New Algorithm Identifies Ten Times More Naturally Occurring Antibiotics than All Previous Studies

Drug resistance is a major concern worldwide. Many drugs, including antibiotics of ‘last resort’ such as vancomycin and daptomycin, are Peptidic Natural Products (PNPs) that have an unparalleled track record in pharmacology. Many antimicrobial and anticancer agents are PNPs, but discovery of new PNPs is a difficult challenge – both experimentally and computationally. 

Corresponding author and CSE professor Pavel Pevzner is a longtime participant in the Qualcomm Institute.

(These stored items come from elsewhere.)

/-- The words of a well-formed instruction; none for a step of the device. -/
def encode : Instr → List Half
  | .add d s => encRRs [] 0x01 (encOpnd d) s | .sub d s => encRRs [] 0x02 (encOpnd d) s
  | .mul d s => encRRs [] 0x03 (encOpnd d) s | .mulh d s => encRRs [] 0x04 (encOpnd d) s
  | .mulhn d s => encRRs [] 0x05 (encOpnd d) s | .div d s => encRRs [] 0x06 (encOpnd d) s
  | .divn d s => encRRs [] 0x07 (encOpnd d) s | .rem d s => encRRs [] 0x08 (encOpnd d) s
  | .remn d s => encRRs [] 0x09 (encOpnd d) s | .and d s => encRRs [] 0x0A (encOpnd d) s
  | .or d s => encRRs [] 0x0B (encOpnd d) s | .xor d s => encRRs [] 0x0C (encOpnd d) s
  | .andn d s => encRRs [] 0x0D (encOpnd d) s | .shl d s => encRRz [] 0x0E (encOpnd d) s
  | .shr d s => encRRz [] 0x0F (encOpnd d) s | .sar d s => encRRz [] 0x10 (encOpnd d) s
  | .rol d s => encRRz [] 0x11 (encOpnd d) s | .min d s => encRRs [] 0x12 (encOpnd d) s
  | .max d s => encRRs [] 0x13 (encOpnd d) s | .minn d s => encRRs [] 0x14 (encOpnd d) s
  | .maxn d s => encRRs [] 0x15 (encOpnd d) s
  | .clz d s => [baseW 0x16 (encOpnd d) (encOpnd s)] | .ctz d s => [baseW 0x17 (encOpnd d) (encOpnd s)]
  | .popc d s => [baseW 0x18 (encOpnd d) (encOpnd s)]
  | .ext d s w sg => [pfxR 0 (encWidth w) (bit sg 4), baseW 0x19 (encOpnd d) (encOpnd s)]
  | .mov d s => [baseW 0x1A (encOpnd d) (encOpnd s)]
  | .movi d x => chainAboveS 5 0 x ++ [baseW 0x1B (encOpnd d) (x.toNat % 32)]
  | .addi d x => chainAboveS 5 0 x ++ [baseW 0x1C (encOpnd d) (x.toNat % 32)]
  | .shli d x => chainAboveZ 5 0 x ++ [baseW 0x1D (encOpnd d) (x.toNat % 32)]
  | .shri d x => chainAboveZ 5 0 x ++ [baseW 0x1E (encOpnd d) (x.toNat % 32)]
  | .sari d x => chainAboveZ 5 0 x ++ [baseW 0x1F (encOpnd d) (x.toNat % 32)]
  | .seq d s => encRRs [] 0x20 (encOpnd d) s | .slt d s => encRRs [] 0x21 (encOpnd d) s
  | .sltn d s => encRRs [] 0x22 (encOpnd d) s
  | .csel d s t => [pfxR (encOpnd t) 0 0, baseW 0x23 d.val (encOpnd s)]
  | .br x => encB 0x24 x | .call x => encB 0x25 x
  | .jr s => [baseW 0x26 0 s.val] | .jalr d s => [baseW 0x27 d.val s.val]
  | .bz r x => encBC 0x28 r x | .bnz r x => encBC 0x29 r x | .bltz r x => encBC 0x2A r x | .bgez r x => encBC 0x2B r x
  | .loop r x => encBC 0x2C r x
  | .ld d m w => encMem m .core (encW w) 0x2D (encOpnd d) m.base.val
  | .ldsx d m w => encMem m .core (encW w) 0x2E (encOpnd d) m.base.val
  | .st m s w => encMem m .core (encW w) 0x2F m.base.val (encOpnd s)
  | .ldfe d m => encMem m .core [] 0x30 (encOpnd d) m.base.val
  | .stfe m s => encMem m .core [] 0x31 m.base.val (encOpnd s)
  | .ldacq d m w => encMem m .pkg (encW w) 0x32 (encOpnd d) m.base.val
  | .strel m s w => encMem m .pkg (encW w) 0x33 m.base.val (encOpnd s)
  | .amo d t m w op => encMem m .core [pfxR t.val (encWidth w) (encAmo op)] 0x34 d.val m.base.val
  | .cas d t m w => encMem m .core [pfxR t.val (encWidth w) 0] 0x35 d.val m.base.val
  | .ifence sc => [baseW 0x36 0 (encScope sc)] | .fenceRel sc => [baseW 0x36 0 (8 + encScope sc)]
  | .fenceAcq sc => [baseW 0x36 0 (16 + encScope sc)] | .fenceFull sc => [baseW 0x36 0 (24 + encScope sc)]
  | .qwait d n => [baseW 0x37 (encOpnd d) n.toNat] | .gets d n => [baseW 0x38 (encOpnd d) n.toNat]
  | .spawn d s t => [pfxR t.val 0 0, baseW 0x39 d.val s.val] | .quit => [baseW 0x3A 0 0]
  | .lea d m => encMem m .core [] 0x3B d.val m.base.val
  | .fadd x d s rm => enc1 x (encRmW rm) 0x01 (encOpnd d) (encOpnd s)
  | .fsub x d s rm => enc1 x (encRmW rm) 0x02 (encOpnd d) (encOpnd s)
  | .fmul x d s rm => enc1 x (encRmW rm) 0x03 (encOpnd d) (encOpnd s)
  | .fdiv x d s rm => enc1 x (encRmW rm) 0x04 (encOpnd d) (encOpnd s)
  | .fsqrt x d s rm => enc1 x (encRmW rm) 0x05 (encOpnd d) (encOpnd s)
  | .fma x d s t rm => enc1 x [pfxR (encOpnd t) 0 (encRm rm)] 0x06 (encOpnd d) (encOpnd s)
  | .fms x d s t rm => enc1 x [pfxR (encOpnd t) 0 (encRm rm)] 0x07 (encOpnd d) (encOpnd s)
  | .fnma x d s t rm => enc1 x [pfxR (encOpnd t) 0 (encRm rm)] 0x08 (encOpnd d) (encOpnd s)
  | .fnms x d s t rm => enc1 x [pfxR (encOpnd t) 0 (encRm rm)] 0x09 (encOpnd d) (encOpnd s)
  | .fmin x d s => enc1 x [] 0x0A (encOpnd d) (encOpnd s) | .fmax x d s => enc1 x [] 0x0B (encOpnd d) (encOpnd s)
  | .fminm x d s => enc1 x [] 0x0C (encOpnd d) (encOpnd s) | .fmaxm x d s => enc1 x [] 0x0D (encOpnd d) (encOpnd s)
  | .fabs x d s => enc1 x [] 0x0E (encOpnd d) (encOpnd s) | .fneg x d s => enc1 x [] 0x0F (encOpnd d) (encOpnd s)
  | .fcpys x d s => enc1 x [] 0x10 (encOpnd d) (encOpnd s)
  | .fcmp x d s t c => enc1 x [pfxR (encOpnd t) 0 (encFcond c)] 0x11 (encOpnd d) (encOpnd s)
  | .fclass x d s => enc1 x [] 0x12 (encOpnd d) (encOpnd s)
  | .fcvt x d s tt rm => enc1 x [pfxR (encTy tt) 0 (encRm rm)] 0x13 (encOpnd d) (encOpnd s)
  | .fcvti x d s tt rm => enc1 x [pfxR (encTy tt) 0 (encRm rm)] 0x14 (encOpnd d) (encOpnd s)
  | .icvtf x d s src rm =>
      enc1 x (if src = .i64 ∧ rm = none then [] else [pfxR (encTy src) 0 (encRm rm)]) 0x15 (encOpnd d) (encOpnd s)
  | .frnd x d s rm => enc1 x (encRmW rm) 0x16 (encOpnd d) (encOpnd s)
  | .frem x d s => enc1 x [] 0x17 (encOpnd d) (encOpnd s)
  | .fscalb x d s rm => enc1 x (encRmW rm) 0x18 (encOpnd d) (encOpnd s)
  | .flogb x d s => enc1 x [] 0x19 (encOpnd d) (encOpnd s)
  | .fget d c => [pfxP 1 8, pfxR 0 0 (bit c 1), baseW 0x1A d.val 0]
  | .fset s c => [pfxP 1 8, pfxR 0 0 (bit c 1), baseW 0x1B 0 s.val]
  | .qpack x d s tt rm => enc1 x [pfxR (encTy tt) 0 (encRm rm)] 0x1C d.val s.val
  | .bscl x d s tt => enc1 x [pfxR (encTy tt) 0 0] 0x1D (16 + d.val) s.val
  | .vadd x d s => encRRs [x.word] 0x1E d.val s | .vsub x d s => encRRs [x.word] 0x1F d.val s
  | .vmul x d s => encRRs [x.word] 0x20 d.val s | .vand x d s => encRRs [x.word] 0x21 d.val s
  | .vor x d s => encRRs [x.word] 0x22 d.val s | .vxor x d s => encRRs [x.word] 0x23 d.val s
  | .vshl x d s => encRRz [x.word] 0x24 d.val s | .vshr x d s => encRRz [x.word] 0x25 d.val s
  | .vsar x d s => encRRz [x.word] 0x26 d.val s | .vmin x d s => encRRs [x.word] 0x27 d.val s
  | .vmax x d s => encRRs [x.word] 0x28 d.val s | .vsadd x d s => encRRs [x.word] 0x29 d.val s
  | .vcmp x d s t c => enc1 x [pfxR (encOpnd t) 0 (encIcond c)] 0x2A (8 + d.val) (encOpnd s)
  | .vmov x d s => enc1 x [] 0x2B d.val (encOpnd s)
  | .vld x d m => encMem1 x m 0x2C d.val (16 + m.base.val) | .vst x m s => encMem1 x m 0x2D (16 + m.base.val) s.val
  | .vgath x d m => encMem1 x m 0x2E d.val (16 + m.base.val) | .vscat x m s => encMem1 x m 0x2F (16 + m.base.val) s.val
  | .vbcast x d s => enc1 x [] 0x30 d.val (encOpnd s)
  | .vext x d s t => enc1 x [pfxR (16 + t.val) 0 0] 0x31 (16 + d.val) s.val
  | .vins x d s t => enc1 x [pfxR (16 + t.val) 0 0] 0x32 d.val (16 + s.val)
  | .vperm x d s t => enc1 x [pfxR (encOpnd t) 0 0] 0x33 d.val (encOpnd s)
  | .vslide x d s => encRRz [x.word] 0x34 d.val s
  | .vred x d s tr op rm =>
      enc1 x [pfxR (encRed op * 2 + bit tr 1) 0 (encRm rm)] 0x35 d.val (encOpnd s)
  | .vscan x d s tr op rm =>
      enc1 x [pfxR (encRed op * 2 + bit tr 1) 0 (encRm rm)] 0x36 d.val (encOpnd s)
  | .vdot x d s t sat => enc1 x [pfxR (encOpnd t) 0 (bit sat 1)] 0x37 d.val (encOpnd s)
  | .kop d s op => [pfxP 1 0, pfxR 0 0 (encKop op), baseW 0x38 (encOpnd d) (encOpnd s)]
  | .tunp x d s => enc1 x [] 0x39 d.val s.val
  | .tacc x d s t => enc1 x [pfxR (encOpnd t) 0 0] 0x3A d.val (encOpnd s)
  | .qunp x d s => enc1 x [] 0x3B d.val s.val
  | .copy d z => enc2 z.val 0x01 d.val 0 | .copy2d d z => enc2 z.val 0x02 d.val 0 | .notice d => enc2 0 0x03 d.val 0
  | .phinit d s => enc2 0 0x04 d.val s.val
  | .pharr d s sc => encPh 0x05 d.val s.val sc | .phwait d s sc => encPh 0x06 d.val s.val sc
  | .phread d s sc => encPh 0x07 d.val s.val sc
  | .mxprog s => enc2 0 0x08 0 s.val | .mxcfg n s => enc2 n.val 0x09 0 s.val | .mxgo => enc2 0 0x0A 0 0
  | .mma acc z f d s t n =>
      pfxP 2 (acc.val + bit z 4 + (match f with | some ty => encTy ty * 8 | none => 128)) ::
        ((match t with | some r => [pfxR r.val 0 1] | none => []) ++ chainAloneZ n ++ [baseW 0x0B d.val s.val])
  | .mxldc acc tag s => enc2 (acc.val + tag.val * 4) 0x0C 0 s.val
  | .mxstc acc msk d s tt rm => [pfxP 2 (acc.val + bit msk 4), pfxR (encTy tt) 0 (encRm rm), baseW 0x0D d.val s.val]
  | .mxmask s => enc2 0 0x0E 0 s.val | .mxrcmd d => enc2 0 0x0F d.val 0 | .mxunf s => enc2 0 0x10 0 s.val
  | .mxzero acc => enc2 acc.val 0x11 0 0
  | .rpnew d s => enc2 0 0x12 d.val s.val | .rpcat d s => enc2 0 0x13 d.val s.val | .rpsplit d s => enc2 0 0x14 d.val s.val
  | .rpsplice d s keep => enc2 (bit keep 1) 0x15 d.val s.val | .rplen d s => enc2 0 0x16 d.val s.val
  | .rpsum d s n => enc2 n.val 0x17 d.val s.val | .rpfind d s => enc2 0 0x18 d.val s.val
  | .rpscan d s => enc2 0 0x19 d.val s.val | .rphold d => enc2 0 0x1A d.val 0 | .rpdrop d => enc2 0 0x1B d.val 0
  | .rpdesc d s => enc2 0 0x1C d.val s.val | .rprefr d => enc2 0 0x1D d.val 0
  | .rand d s u => enc2 (bit u 1) 0x1E d.val s.val | .accept d s => enc2 0 0x1F d.val s.val
  | .spobs d s => enc2 0 0x20 d.val s.val | .spobsSet d s => enc2 1 0x20 d.val s.val
  | .spshape d s => enc2 0 0x21 d.val s.val | .spshapeSet d s => enc2 1 0x21 d.val s.val
  | .topk d s => enc2 0 0x22 d.val s.val | .unmset d s => enc2 0 0x23 d.val s.val | .unmrank d s => enc2 0 0x24 d.val s.val
  | .unmdirty d s => enc2 0 0x25 d.val s.val | .unmclr d s => enc2 0 0x26 d.val s.val
  | .baddq d s t f keep rm =>
      pfxP 2 (encQfmt f + bit keep 4) ::
        ((if t = 0 ∧ rm = none then [] else [pfxR t.val 0 (encRm rm)]) ++ [baseW 0x27 d.val s.val])
  | .gwtake d s => enc2 0 0x28 d.val s.val
  | .brf s t => [pfxP 2 0, pfxR t.val 0 0, baseW 0x29 0 s.val]
  | .callf d s t => [pfxP 2 0, pfxR t.val 0 0, baseW 0x2A d.val s.val]
  | .sysc x => pfxP 3 0 :: (chainAboveZ 5 0 x ++ [baseW 0x01 0 (x.toNat % 32)])
  | .brk x => pfxP 3 0 :: (chainAboveZ 5 0 x ++ [baseW 0x02 0 (x.toNat % 32)])
  | .trapret skip => enc3 0x03 0 (bit skip 1) | .getx d n => enc3 0x04 d.val n.val | .setth s => enc3 0x05 0 s.val
  | .gsignal d => enc3 0x06 d.val 0 | .gfail d => enc3 0x07 d.val 0
  | .segnar sg s t => [pfxP 3 0, pfxR t.val 0 0, baseW 0x08 sg.val s.val]
  | .chkpt x => pfxP 3 0 :: (chainAboveZ 5 0 x ++ [baseW 0x09 0 (x.toNat % 32)])
  | .yield => enc3 0x0A 0 0 | .wake d => enc3 0x0B d.val 0
  | .prd d s => enc3 0x10 d.val s.val | .pwr d s => enc3 0x11 d.val s.val | .slotsv d s => enc3 0x12 d.val s.val
  | .slotld d s => enc3 0x13 d.val s.val | .haltat d s => enc3 0x14 d.val s.val | .flushtk d => enc3 0x15 d.val 0
  | .pginv d s => enc3 0x16 d.val s.val | .pgresume d s => enc3 0x17 d.val s.val | .ptagset d s => enc3 0x18 d.val s.val
  | .calset d s => enc3 0x19 d.val s.val | .glaunch d s => enc3 0x1A d.val s.val | .gcancel d s => enc3 0x1B d.val s.val
  | .scrub d s => enc3 0x1C d.val s.val | .capmk d s => enc3 0x1D d.val s.val | .travrepl d s => enc3 0x1E d.val s.val
  | .iret => enc3 0x1F 0 0
  | .slotAllocate _ | .copyStreamerRun _ _ | .copyChunkCount _ _ | .noticePull _ | .engineErrorReport _ _
  | .phwaitReread _ _ | .matrixUnitTake _ | .mxrcmdArrival _ | .matrixOpStart _ | .matrixOpComplete _
  | .ropeEngineRun _ | .engineTakeOperation _ _ _ | .engineMailboxPost _ | .travelArrival _ | .arrivalQueueLand _
  | .granaryToArrivalQueue _ | .travelCongestion _ _ | .holderAdvertise _ | .wakeArrival _ | .bankPerform _ _
  | .relaxedReply _ | .relaxedFault _ _ | .fullEmptyServe _ _ | .linkEntryArrival _ _ | .groupPlace _
  | .imageCopy _ _ | .threadStart _ _ | .threadStop _ _ | .nodeDispatch _ _ | .nodeComplete _ _ | .nodeFault _
  | .nodeRetry _ _ | .walkStep _ | .cancellingFinish _ _ | .graphAccept | .graphComplete _ | .interruptTake _
  | .intqRead | .scrplReplyWrite _ _ _ | .capkeyWrite _ _ _ | .lctWrite _ _ _ | .granwbWrite _ _
  | .granaryWriteback _ _ | .imageSeal _ _ | .tenantStop _ | .threadHalt _ _ | .debugHalt _ _ | .wlogRead _
  | .translationWalk _ _ | .pageRequestEntry _ | .pageWake _ | .miggoWrite _ _ | .migration _ | .scrubSweep _
  | .packetEject _ _ | .furlongBoundary _ | .tokenRefill _ | .lctlWrite _ _ | .linkTrained _ _ _ | .linkDown _
  | .flitReplay _ | .gwstartWrite _ _ | .gwdataRead _ | .gwdataWrite _ _ | .flowOpen _ _ _ _ | .flowClose _ _ _ _
  | .uePacketReceive _ _ | .storagePortTrain _ _ | .deviceReset | .mextWrite _ | .asignWrite _ | .attestationDone
  | .powerLimit | .thermalTrip | .registerWrite _ _ | .illegalInstruction _ _ _ | .instructionFetchFault _
  | .readBufferEviction _ _ | .inboundDma _ | .powerBelowLimit => []
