-- ==== Sys2Proof/Machine/Flags.lean ====
section
/-! DEFINITION. The floating-point flags and control registers, and how the flags of an instruction's lanes are merged, set and
trapped (R11, R12, R122, R125, R180). -/

namespace Sys2Proof.Machine

/-- The flags of FFLG (R122). -/
abbrev Fl := BitVec 7

def fNX : Fl := 1
def fUF : Fl := 2
def fOF : Fl := 4
def fDZ : Fl := 8
def fNV : Fl := 16
def fNF : Fl := 32
def fSAT : Fl := 64

/-- A flag that is raised when a condition holds. -/
def flagIf (b : Bool) (f : Fl) : Fl := if b then f else 0

/-- The code of a rounding mode (R123). -/
def rmCode : RMode → Nat | .rne => 0 | .rtz => 1 | .rup => 2 | .rdn => 3 | .rmm => 4

/-- The rounding mode of a code 0 to 4 (R123). -/
def rmOf : Nat → Option RMode
  | 0 => some .rne | 1 => some .rtz | 2 => some .rup | 3 => some .rdn | 4 => some .rmm | _ => none

/-- The rounding mode of an instruction: its own, or FCTL.rm (R22, R123). -/
def roundMode (s : State) (rm : Option RMode) : RMode := rm.getD s.cth.fctl.rm

/-- FFLG as FGET reads it. -/
def fflgWord (f : Fl) : Dword := f.setWidth 64

/-- FCTL as FGET reads it (R122). -/
def fctlWord (f : Fctl) : Dword := BitVec.ofNat 64 (b2n f.sat8 * 32768 + f.te.toNat * 256 + rmCode f.rm)

/-- FCTL as FSET writes it; none for rm 5 to 7 (R122). -/
def fctlOf (x : Dword) : Option Fctl :=
  (rmOf (bits x.toNat 2 0)).map (fun r => { rm := r, te := BitVec.ofNat 7 (bits x.toNat 14 8), sat8 := bitAt x.toNat 15 })

/-- All flags of an instruction's lanes, merged (R12). -/
def mergeFlags (l : List (Nat × Fl)) : Fl := l.foldl (fun f e => f ||| e.2) 0

/-- The lanes that raised an enabled flag (R12). -/
def trapLanes (te : Fl) (l : List (Nat × Fl)) : Dword :=
  l.foldl (fun m e => if e.2 &&& te = 0 then m else m ||| BitVec.ofNat 64 (2 ^ e.1)) 0

/-- Flag: set the flags with the results, or trap without any effect but the flags (R11, R12, R125). -/
def raiseFlags (s : State) (l : List (Nat × Fl)) : Except Halt State :=
  let f := mergeFlags l
  let te := s.cth.fctl.te
  if f &&& te = 0 then .ok (if f = 0 then s else s.modCth (fun t => { t with fflg := t.fflg ||| f }))
  else .error (.flags f (trapLanes te l))

/-- The lanes an instruction of type width w computes, n of them: all, or those its mask selects; lane 0 in the scalar form. -/
def lanesOf (s : State) (x : P1) (n : Nat) : List Nat :=
  if x.sc then [0] else (List.range n).filter (fun i => active (maskBits s x.mask) i)

/-- A lanewise operation of R180 that forms its results from the active lanes: f gives the bits and the flags of a lane from D, S and
T. D and T are read only if the operation uses them; results are wd bits from sources of ws bits, n lanes in the vector form.
`zero` clears lanes n and above (R188). In the scalar form queues pop in the order d, s, t (R182). -/
def lanewise (s : State) (x : P1) (n ws wd : Nat) (sg zero : Bool) (rd : Bool) (d : Opnd) (src : Src) (t : Option Opnd)
    (f : Nat → Nat → Nat → Nat × Fl) : Eff :=
  atomically s (do
    if x.sc then
      let (a, s1) ← if rd then readO s d else pure (0, s)
      let (b, s2) ← readS s1 src
      let (c, s3) ← match t with | some o => readO s2 o | none => pure (0, s2)
      let r := f a.toNat b.toNat c.toNat
      let s4 ← writeO s3 d (scalarResult sg wd r.1)
      done (← raiseFlags s4 [(0, r.2)])
    else
      let a ← if rd then readLanes s ws d else pure 0
      let b ← readLanesS s ws src
      let c ← match t with | some o => readLanes s ws o | none => pure 0
      let rs := (lanesOf s x n).map (fun i => (i, f (lane ws a i) (lane ws b i) (lane ws c i)))
      match d with
      | .v i =>
        let old := s.cth.v[i.val]
        let old := if zero then BitVec.ofNat 512 (old.toNat % 2 ^ (wd * n)) else old
        done (← raiseFlags (writeV s i (rs.foldl (fun v e => setLane wd v e.1 e.2.1) old)) (rs.map (fun e => (e.1, e.2.2))))
      | _ => done s)

/-- A comparison: one bit of a k register for each active lane, bits n to 63 zero; or 1 or 0 in the scalar form (R185, R191). -/
def compare (s : State) (x : P1) (n w : Nat) (d src t : Opnd) (f : Nat → Nat → Bool × Fl) : Eff :=
  atomically s (do
    if x.sc then
      let (b, s1) ← readO s src
      let (c, s2) ← readO s1 t
      let r := f b.toNat c.toNat
      let s3 ← writeO s2 d (BitVec.ofNat 64 (b2n r.1))
      done (← raiseFlags s3 [(0, r.2)])
    else
      let b ← readLanes s w src
      let c ← readLanes s w t
      let rs := (lanesOf s x n).map (fun i => (i, f (lane w b i) (lane w c i)))
      match d with
      | .k j =>
        let old := (s.cth.k[j.val]).toNat % 2 ^ n
        let new := rs.foldl (fun m e => putBits m e.1 1 (b2n e.2.1)) old
        done (← raiseFlags (writeK s j (BitVec.ofNat 64 new)) (rs.map (fun e => (e.1, e.2.2))))
      | _ => done s)

end Sys2Proof.Machine
end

In a paper* published in Nature Microbiology on January 22, a team of American and Russian computer scientists described a new algorithm that identified an order of magnitude increase, or roughly 10 times more PNPs than all previous studies. Pavel Pevzner, a professor of computer science and engineering at the University of California San Diego, is the corresponding author on the paper.

PNPs represent one of the last bastions of the complex compounds that, until recently, remained virtually untouched by computational research. These compounds are produced by bacteria and fungi in a battle for survival and they offer great potential to be natural antibiotics. With antimicrobial resistance becoming a global concern and medicine eager for new antibiotics, innovative methods for discovering natural product antibiotics are becoming of utmost importance.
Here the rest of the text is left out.